Long acknowledged as the giant of nineteenth-century Canadian photography, William Notman – along with his sons and protégées – created perhaps the most vital and fecund photographic studio of his day, a venture that spanned almost sixty years and an entire continent. As the authors clearly demonstrate in this stunning new book, Notman's ambition did not expire at the Canadian border but continued far into the United States; and his photographs chronicled not only the nineteenth century but extended well into the twentieth. With studios in Boston and Albany (not to mention Montreal, Toronto, Ottawa, Halifax, and St. John), the Notman empire eventually encompassed some twenty-three associated studios, sixteen of which were in the United States. His was an enterprise active over the entire Northeastern United States and throughout Canada: in university and college towns, in resorts, in society, and even in promotional pieces for major insurance companies. At its height, the worked of this family firm stretched from the Atlantic to the Pacific, and from the mid-1800s through the 1930s.
Here are Sitting Bull and Harriet Beecher Stower; here are views of paddleboats negotiating the St. Lawrence rapids and of the football match between Harvard and McGill in 1874. Here are the stately campuses of Yale, Dartmouth, Harvard, Bryn Mawr, Smith, and Amherst.
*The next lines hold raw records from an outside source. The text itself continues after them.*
-- ==== Sys2Proof/Machine/OperatingSystem.lean ====
section
/-! DEFINITION. Operating system instructions (spec/46_operating_system.md). -/

namespace Sys2Proof.Machine

/-- The check of a privileged opcode (46_operating_system R470). -/
def requireKernel (s : State) : Run Unit := if isKernel s then .ok () else .error (.privilegedOpcode, s)

/-- The word a MOVTRW access returns: the physical address where the MMU translates, else the word in memory
(46_operating_system R488). -/
def translatedWord (ea : Word) (s : State) : Run (Word × State) := do
  let s ← dataTurn .word ea s
  match readReach s .moveTranslated .word ea with
  | some (.memory p) => .ok (if translating s then p else readData s.mem .word p, s)
  | some (.device w) => .ok (w, s)
  | none => .error (.externalMemory, s)

/-- The PSW RETG installs from the saved word (46_operating_system R474). -/
def returnImage (saved old : Word) : Word :=
  withCodes 7 false 3 (withR (pswR old) (merge maskCache old (withIpl (pswIpl old) saved)))

/-- The value INTACK puts in r0 (46_operating_system R487; log 23), by NMINT and AVEC as they are before the environment's turn
(DESIGN CHOICE, log 45). -/
def intackValue (s : State) : Run (Word × State) :=
  if s.inputs.nmint then do
    let s ← busTurn s
    .ok (0, s)
  else if s.inputs.avec then do
    let s ← busTurn s
    .ok (Config.intackAutoVector s.free, s)
  else do
    let (id, s) ← acknowledge .externalMemory s
    .ok (id <<< 2, s)

/-- Change the virtual mode and jump to r0 (46_operating_system R484, R485). -/
def switchVirtual (on : Bool) (s : State) : Run State := do
  requireKernel s
  .ok (complete false (jump s.regs.r0 (flushCache { s with virtualMode := on })))

/-- MOVTRW, move translated word (46_operating_system R488). -/
def execMovtrw (src dst : Operand) (s : State) : Outcome :=
  conclude do
    checkOperands [(.addr, src), (.dst, dst)] s
    checkPrivilege dst.mode s
    let td := typeAt (typeAt .sword src) dst
    let (ea, s) ← effectiveAddress src.mode s
    let (w, s) ← translatedWord ea s
    let (p, s) ← resolve dst.mode s
    finish td p false (1 + src.length + dst.length) { value := w, flags := wordFlags w } s

/-- GATE, system call (46_operating_system R472). -/
def execGate (s : State) : Outcome :=
  conclude do
    let s ← checkBounds s
    let s ← pushContext (s.regs.pc + 2) (withCodes 1 false 2) s
    let s ← gateMechanism (s.regs.r0 &&& 0x7C) (s.regs.r1 &&& 0x7FF8) .gateVector s
    .ok (complete false (jumped s))

/-- RETG, return from gate (46_operating_system R474). -/
def execRetg (s : State) : Outcome :=
  conclude do
    let (saved, s) ← load .stackFault (s.regs.sp - 4) s
    let (pc, s) ← load .stackFault (s.regs.sp - 8) s
    if (pswCm saved).ult (currentLevel s) then .error (.illegalLevelChange, s)
    else .ok (complete false (jump pc (setReg .sp (s.regs.sp - 8) (setPsw (returnImage saved s.regs.psw) s))))

/-- CALLPS, call process (46_operating_system R479). -/
def execCallps (s : State) : Outcome :=
  conclude do
    requireKernel s
    let tempa := s.regs.r0
    let s ← pushPcbp (forceKernel true s)
    let s := setCodes 0 false 1 (setReg .pc (s.regs.pc + 2) s)
    let s ← xswitchOne tempa .oldPcb s
    let s ← xswitchTwo tempa .newPcb s
    xswitchThree .callps (setCodes 7 false 3 s)

/-- RETPS, return to process (46_operating_system R480). -/
def execRetps (s : State) : Outcome :=
  conclude do
    requireKernel s
    let s := forceKernel true (setReg .isp (s.regs.isp - 4) s)
    let (tempa, s) ← load .interruptStack s.regs.isp s
    let (image, s) ← load .oldPcb tempa s
    let s := setPsw (withR (pswR image) s.regs.psw) s
    let s ← xswitchTwo tempa .newPcb s
    xswitchThree .retps (setCodes 7 false 3 s)

/-- ENBVJMP, enable virtual pin and jump (46_operating_system R484). -/
def execEnbvjmp (s : State) : Outcome :=
  conclude (switchVirtual true s)

/-- DISVJMP, disable virtual pin and jump (46_operating_system R485). -/
def execDisvjmp (s : State) : Outcome :=
  conclude (switchVirtual false s)

/-- WAIT, wait for interrupt; a trap due at its end is taken instead of the wait, 60_exceptions R560 (46_operating_system R486). -/
def execWait (s : State) : Outcome :=
  conclude do
    requireKernel s
    let s := advance 1 s
    if s.pendingOverflow || traceDue s then .ok (complete false s)
    else .ok { s with phase := .waiting, traceOpen := false }

/-- INTACK, interrupt acknowledge (log 23) (46_operating_system R487). -/
def execIntack (s : State) : Outcome :=
  conclude do
    requireKernel s
    let (v, s) ← intackValue s
    .ok (complete false (advance 2 (setReg .r0 v s)))

end Sys2Proof.Machine
end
Here is North America under construction, the bridges of Montreal, the schooners of Halifax, the spires of our churches, the proud capitals of our sovereign states and provinces.
Drawn from hundreds of thousands of images, impeccably printed in 300-line duotone on a heavy acid-free paper and bound in full cloth, this ambitious book records the face of North America in a way words cannot convey, providing a comprehensive view of the work on workings of one of the largest, finest, and longest-lived studios ever to record the people and places of North America.